The Zombies send you hope for Spring, “Care Of Cell 44”

In Hear This, A.V. Club writers sing the praises of songs they know well—some inspired by a weekly theme and some not, but always songs worth hearing. This week, we’re plowing through some of our favorite songs for spring.
Psychedelia and sunshine pop are a natural match for spring—it’s there in the flower-power imagery and pastel color schemes and, well, the word “sunshine.” Rising from the ranks of the British Invasion to become one of the most idiosyncratic acts to ever meld baroque arrangements with Top 40-ready melodies and mind-expanding subject matter, The Zombies presaged psychedelia’s eventual discovery of its darker nature.

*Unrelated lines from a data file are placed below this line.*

/-- The byte lanes of every access width, in both byte orders (Table 2.3) (R86). Word, halfword and
byte accesses use the lanes of Table 2.3, the tri-bytes are those of LWL/SWL and LWR/SWR; in general
the byte at byte address 4w+j is lane 3-j big-endian and lane j little-endian. -/
def Obligations.AccessLanes : Prop :=
  (∀ (e : Bool) (va : Word), Width.word.lanes e va = 0b1111) ∧
  (∀ va : Word,
    (va.extractLsb' 0 2 = 0 → Width.half.lanes true va = 0b1100 ∧ Width.half.lanes false va = 0b0011 ∧
      Width.byte.lanes true va = 0b1000 ∧ Width.byte.lanes false va = 0b0001 ∧
      lanesUp (byteLane true (va + 2)) = 0b1110 ∧ lanesDown (byteLane false (va + 2)) = 0b0111) ∧
    (va.extractLsb' 0 2 = 1 →
      Width.byte.lanes true va = 0b0100 ∧ Width.byte.lanes false va = 0b0010 ∧
      lanesDown (byteLane true va) = 0b0111 ∧ lanesUp (byteLane false va) = 0b1110) ∧
    (va.extractLsb' 0 2 = 2 → Width.half.lanes true va = 0b0011 ∧ Width.half.lanes false va = 0b1100 ∧
      Width.byte.lanes true va = 0b0010 ∧ Width.byte.lanes false va = 0b0100) ∧
    (va.extractLsb' 0 2 = 3 →
      Width.byte.lanes true va = 0b0001 ∧ Width.byte.lanes false va = 0b1000)) ∧
  (∀ (w : WordAddr) (j : Nat), j < 4 →
    laneAddress true w (3 - j) = 4 * w.toNat + j ∧ laneAddress false w j = 4 * w.toNat + j)

/-- kseg0 and kseg1: the low 512 megabytes, cached and uncached (R102, R103). For every kind of
access and on every part: an address of kseg0 (0x80000000 to 0x9fffffff) translates to itself AND
0x1fffffff, cacheable; an address of kseg1 (0xa0000000 to 0xbfffffff) translates to itself AND
0x1fffffff, uncacheable, and a load or store there in normal operation reads and changes neither
cache. -/
def Obligations.UnmappedSegments : Prop :=
  (∀ (s : State) (va : Word) (k : AccessKind), 0x80000000 ≤ va.toNat → va.toNat ≤ 0x9fffffff →
    s.translate va k = .ok (va &&& 0x1fffffff, true) s) ∧
  (∀ (s : State) (va : Word) (k : AccessKind), 0xa0000000 ≤ va.toNat → va.toNat ≤ 0xbfffffff →
    s.translate va k = .ok (va &&& 0x1fffffff, false) s) ∧
  (∀ (s : State) (w : WordAddr), s.cp0.status.isc = false →
    (s.loadWord w false = s.readUncached w) ∧
    (∀ (l : Lanes) (v : Word), s.seq.busBlocked = false →
      ∃ t, s.storeWord w false l v = .ok () t) ∧
    (∀ (l : Lanes) (v : Word) (t : State), s.storeWord w false l v = .ok () t → KeepsCaches s t) ∧
    (∀ (v : Word) (t : State), s.readUncached w = .ok v t → KeepsCaches s t) ∧
    (∀ (v : Word) (t : State), s.fetchUncached w = .ok v t → KeepsCaches s t))

/-- Base versions: kuseg is offset by 0x40000000, kseg2 is the identity; their upper megabytes by
the model's choice (R104, R105, R106). On a part with no TLB, for every kind of access: an address
of kuseg translates to itself plus 0x40000000, and an address of kseg2 to itself; both cacheable,
with no exception. The upper megabyte of either segment (0x7ff00000 to 0x7fffffff, 0xfff00000 to
0xffffffff) is outside the specification (R106, U17): that it translates like the rest of its
segment is the model's choice (log 40, DEDUCED). -/
def Obligations.BaseVersionMapping : Prop :=
  ∀ (s : State) (va : Word) (k : AccessKind), s.chip.hasTlb = false →
    (va.toNat ≤ 0x7fffffff →
      ∃ pa : Word, s.translate va k = .ok (pa, true) s ∧ pa.toNat = va.toNat + 0x40000000 ∧
        pa.extractLsb' 0 30 = va.extractLsb' 0 30) ∧
    (0xc0000000 ≤ va.toNat → s.translate va k = .ok (va, true) s)

/-- TLB translation: match, miss, invalid, modified, hit; two matches shut the TLB down (R108, R109,
R110, R111, R112, D29). On a part with a TLB that is not shut down, for an address of kuseg or
kseg2. An entry matches when the VPN agrees and it is global or the process agrees. No match: TLBL
for a fetch or a load, TLBS for a store, through the UTLB vector exactly for kuseg. One match: V = 0
gives TLBL or TLBS through the general vector; a store with D = 0 gives Mod; else PFN above the page
offset, cacheable iff N = 0. Two matches: TS becomes 1 and the reference goes on with a free
translation (D29, log 20); with TS set a reference is refused. -/
def Obligations.TlbTranslation : Prop :=
  ∀ (s : State) (va : Word) (k : AccessKind), s.chip.hasTlb = true →
    (va.getLsbD 31 = false ∨ va.extractLsb' 30 2 = 3) →
    (s.cp0.status.ts = true → s.translate va k = .refused .tlbShutdown) ∧
    (s.cp0.status.ts = false →
      ((∀ i, ¬ ((s.tlbEntry i).hi.vpn = va.extractLsb' 12 20 ∧
          ((s.tlbEntry i).lo.g = true ∨ (s.tlbEntry i).hi.pid = s.cp0.entryHi.pid))) →
        s.translate va k =
          .exc (if k = .store then .tlbs va (!va.getLsbD 31) else .tlbl va (!va.getLsbD 31)) s) ∧
      (∀ i, (∀ j, ((s.tlbEntry j).hi.vpn = va.extractLsb' 12 20 ∧
          ((s.tlbEntry j).lo.g = true ∨ (s.tlbEntry j).hi.pid = s.cp0.entryHi.pid)) ↔ j = i) →
        ((s.tlbEntry i).lo.v = false →
          s.translate va k = .exc (if k = .store then .tlbs va false else .tlbl va false) s) ∧
        ((s.tlbEntry i).lo.v = true → k = .store → (s.tlbEntry i).lo.d = false →
          s.translate va k = .exc (.mod va) s) ∧
        ((s.tlbEntry i).lo.v = true → (k ≠ .store ∨ (s.tlbEntry i).lo.d = true) →
          s.translate va k =
            .ok ((s.tlbEntry i).lo.pfn ++ va.extractLsb' 0 12, !(s.tlbEntry i).lo.n) s)) ∧
      (∀ i j, i ≠ j →
        (s.tlbEntry i).maps (va.extractLsb' 12 20) s.cp0.entryHi.pid = true →
        (s.tlbEntry j).maps (va.extractLsb' 12 20) s.cp0.entryHi.pid = true →
        ∃ p t, s.translate va k = .ok p t ∧ t.cp0.status.ts = true))

/-- Address errors: misalignment, and any Kernel address in User mode (R84, R98, R99, R101, R256,
R408). A misaligned access, and any access in User mode to an address with bit 31 set, is an address
error of the access's kind (AdEL for fetch and load, AdES for store) and nothing else happens, the
fetch at such a pc included; an aligned access in Kernel mode, or to kuseg, is translated. Halfwords
are aligned at multiples of 2, words at multiples of 4, bytes anywhere. -/
def Obligations.AddressErrors : Prop :=
  (∀ (s : State) (va : Word) (k : AccessKind), s.address va k false = .exc (k.addressError va) s) ∧
  (∀ (s : State) (va : Word) (k : AccessKind) (a : Bool), s.cp0.status.kuc = true →
    0x80000000 ≤ va.toNat → s.address va k a = .exc (k.addressError va) s) ∧
  (∀ (s : State) (va : Word) (k : AccessKind), (s.cp0.status.kuc = false ∨ va.toNat < 0x80000000) →
    s.address va k true = s.translate va k) ∧
  (∀ va : Word, AccessKind.fetch.addressError va = .adel va ∧
    AccessKind.load.addressError va = .adel va ∧ AccessKind.store.addressError va = .ades va ∧
    (Width.byte.aligned va = true) ∧ (Width.half.aligned va = true ↔ va.toNat % 2 = 0) ∧
    (Width.word.aligned va = true ↔ va.toNat % 4 = 0)) ∧
  (∀ s : State, (s.pc.toNat % 4 ≠ 0 ∨ (s.cp0.status.kuc = true ∧ 0x80000000 ≤ s.pc.toNat)) →
    s.fetchWord = .exc (.adel s.pc) s)

/-- Exception entry: what every exception but Reset saves, sets and leaves alone (R171, R401, R420,
R424, R425, R500). For every state and every exception: a pending load, LWC1 or MTC1 is delivered
(R420 step 1 infers it for loads; for all of them it is the model's reading, log 49, DEDUCED); EPC
is the pc, or pc - 4 in a delay slot, and BD says which; ExcCode is the value of R401, 0 for Int to
12 for Ovf; CE is z for CpU; the address records follow R424 and R425; the KU/IE bits are pushed;
the pc goes to the vector, in no delay slot; the windows of a compare or CTC1 and of MTC0 to a TLB
register close (R500). By the model's choice the window of R509 closes too and the notes of how
instructions were fetched stay (log 56, DESIGN CHOICE), and the Config window stays as it is (log
16, DESIGN CHOICE). Nothing else of the sequencing state changes but the condition latches and the
counter of free values; the other registers, the rest of Status, Cause.Sw, the TLB, memory and the
caches are untouched. (A step enters an interrupt, and the exception of its fetch, by this same
entry: StepTakesInterrupt, StepRunsDecodedInstruction.) -/
def Obligations.ExceptionEntry : Prop :=
  ∀ (s : State) (x : Exc),
    EntersException s x (s.raise x) ∧
    ∃ t, s.raise x = .next t ∧ t.fcr31 = s.fcr31 ∧ t.fpaHeld = s.fpaHeld ∧
      t.seq = { s.seq with
        inDelaySlot := false, loadPending := none, fpLoadPending := none, condPending := none,
        cp0WriteWindow := false, cacheCtlWindow := false, condLatch0 := t.seq.condLatch0,
        condLatch2 := t.seq.condLatch2, condLatch3 := t.seq.condLatch3, draws := t.seq.draws } ∧
      (x = .int → t.cp0.cause.excCode = 0) ∧
      (∀ va, x = .mod va → t.cp0.cause.excCode = 1) ∧
      (∀ va r, x = .tlbl va r → t.cp0.cause.excCode = 2) ∧
      (∀ va r, x = .tlbs va r → t.cp0.cause.excCode = 3) ∧
      (∀ va, x = .adel va → t.cp0.cause.excCode = 4) ∧
      (∀ va, x = .ades va → t.cp0.cause.excCode = 5) ∧
      (x = .ibe → t.cp0.cause.excCode = 6) ∧ (x = .dbe → t.cp0.cause.excCode = 7) ∧
      (x = .sys → t.cp0.cause.excCode = 8) ∧ (x = .bp → t.cp0.cause.excCode = 9) ∧
      (x = .ri → t.cp0.cause.excCode = 10) ∧ (∀ z, x = .cpu z → t.cp0.cause.excCode = 11) ∧
      (x = .ovf → t.cp0.cause.excCode = 12) ∧
      (∀ va, x = .adel va ∨ x = .ades va → t.cp0.badVAddr = va) ∧
      (∀ va r, x = .tlbl va r ∨ x = .tlbs va r ∨ x = .mod va →
        t.cp0.badVAddr = va ∧ t.cp0.context.badVpn = va.extractLsb' 12 19 ∧
        t.cp0.entryHi.vpn = va.extractLsb' 12 20) ∧
      ((∀ va r, x ≠ .adel va ∧ x ≠ .ades va ∧ x ≠ .tlbl va r ∧ x ≠ .tlbs va r ∧ x ≠ .mod va) →
        KeepsAddressRecords s t)

/-- What an address error and a TLB exception record (R424, R425). After AdEL or AdES: BadVAddr is
the whole address, PTEBase and PID are unchanged, and on a base version so is EntryHi. After TLBL,
TLBS or Mod: BadVAddr is the address, BadVPN its bits 30:12, EntryHi.VPN its bits 31:12; PID,
EntryLo and Index are unchanged. -/
def Obligations.AddressRecords : Prop :=
  (∀ (s : State) (va : Word) (x : Exc), x = .adel va ∨ x = .ades va →
    (s.takeException x).cp0.badVAddr = va ∧
    (s.takeException x).cp0.context.pteBase = s.cp0.context.pteBase ∧
    (s.takeException x).cp0.entryHi.pid = s.cp0.entryHi.pid ∧
    (s.chip.hasTlb = false → (s.takeException x).cp0.entryHi = s.cp0.entryHi)) ∧
  (∀ (s : State) (va : Word) (r : Bool) (x : Exc), x = .tlbl va r ∨ x = .tlbs va r ∨ x = .mod va →
    (s.takeException x).cp0.badVAddr = va ∧
    (contextWord (s.takeException x).cp0.context).extractLsb' 2 19 = va.extractLsb' 12 19 ∧
    (entryHiWord (s.takeException x).cp0.entryHi).extractLsb' 12 20 = va.extractLsb' 12 20 ∧
    (s.takeException x).cp0.entryHi.pid = s.cp0.entryHi.pid ∧
    (s.takeException x).cp0.entryLo = s.cp0.entryLo ∧
    (s.takeException x).cp0.index = s.cp0.index ∧
    8 ≤ (s.takeException x).cp0.random.toNat)

/-- The KU/IE push of exception entry, bit by bit (R421). Exception entry moves Status bits 3:0 to
bits 5:2 and clears bits 1:0; bits 31:6 are unchanged. A pop afterwards restores bits 3:0. -/
def Obligations.StatusPush : Prop :=
  ∀ (s : State) (x : Exc),
    (statusWord (s.takeException x).cp0.status).extractLsb' 0 6 =
      (statusWord s.cp0.status).extractLsb' 0 4 ++ (0#2) ∧
    (statusWord (s.takeException x).cp0.status).extractLsb' 6 26 =
      (statusWord s.cp0.status).extractLsb' 6 26 ∧
    (statusWord (s.takeException x).cp0.status.pop).extractLsb' 0 4 =
      (statusWord s.cp0.status).extractLsb' 0 4

/-- The exception vectors, virtual and physical, and when the UTLB vector is used (R403). Reset goes
to 0xbfc00000; a UTLB miss to 0x80000000 or, with BEV, 0xbfc00100; every other exception to
0x80000080 or 0xbfc00180. The vectors with BEV = 0 are unmapped and cacheable, those with BEV = 1
unmapped and uncacheable, at the physical addresses of the table. Only a TLB miss (not an invalid
entry) of a kuseg address uses the UTLB vector. -/
def Obligations.ExceptionVectors : Prop :=
  (∀ (chip : Chip) (m : ModeVector), (State.resetOf chip m).pc = 0xbfc00000 ∧
    (State.resetOf chip m).cp0.status.bev = true) ∧
  (∀ (x : Exc) (va : Word), x = .tlbl va true ∨ x = .tlbs va true →
    exceptionVector x false = 0x80000000 ∧ exceptionVector x true = 0xbfc00100) ∧
  (∀ x : Exc, (∀ va, x ≠ .tlbl va true ∧ x ≠ .tlbs va true) →
    exceptionVector x false = 0x80000080 ∧ exceptionVector x true = 0xbfc00180) ∧
  (∀ s : State,
    s.translate 0x80000000 .fetch = .ok (0x00000000, true) s ∧
    s.translate 0x80000080 .fetch = .ok (0x00000080, true) s ∧
    s.translate 0xbfc00000 .fetch = .ok (0x1fc00000, false) s ∧
    s.translate 0xbfc00100 .fetch = .ok (0x1fc00100, false) s ∧
    s.translate 0xbfc00180 .fetch = .ok (0x1fc00180, false) s) ∧
  (∀ (s t : State) (va v : Word) (k : AccessKind), s.translate va k = .exc (.tlbl v true) t ∨
    s.translate va k = .exc (.tlbs v true) t → va.getLsbD 31 = false ∧
      ∀ i, (s.tlbEntry i).maps (va.extractLsb' 12 20) s.cp0.entryHi.pid = false)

The band’s name evokes images of the shuffling, moaning, flesh-hungry undead, after all, and I’ve always caught a whiff of menace from its biggest hits, “She’s Not There,” “Tell Her No,” and “Time Of The Season.” (The engine driving all three songs is Chris White’s bass, surely the most sinister-sounding instrument in the standard rock-combo setup.) Even the sunniest track on the band’s sunniest album, the Odessey And Oracle opener “Care Of Cell 44,” hides a dark secret: It’s a bright little ditty that slowly reveals its subject is in lockup.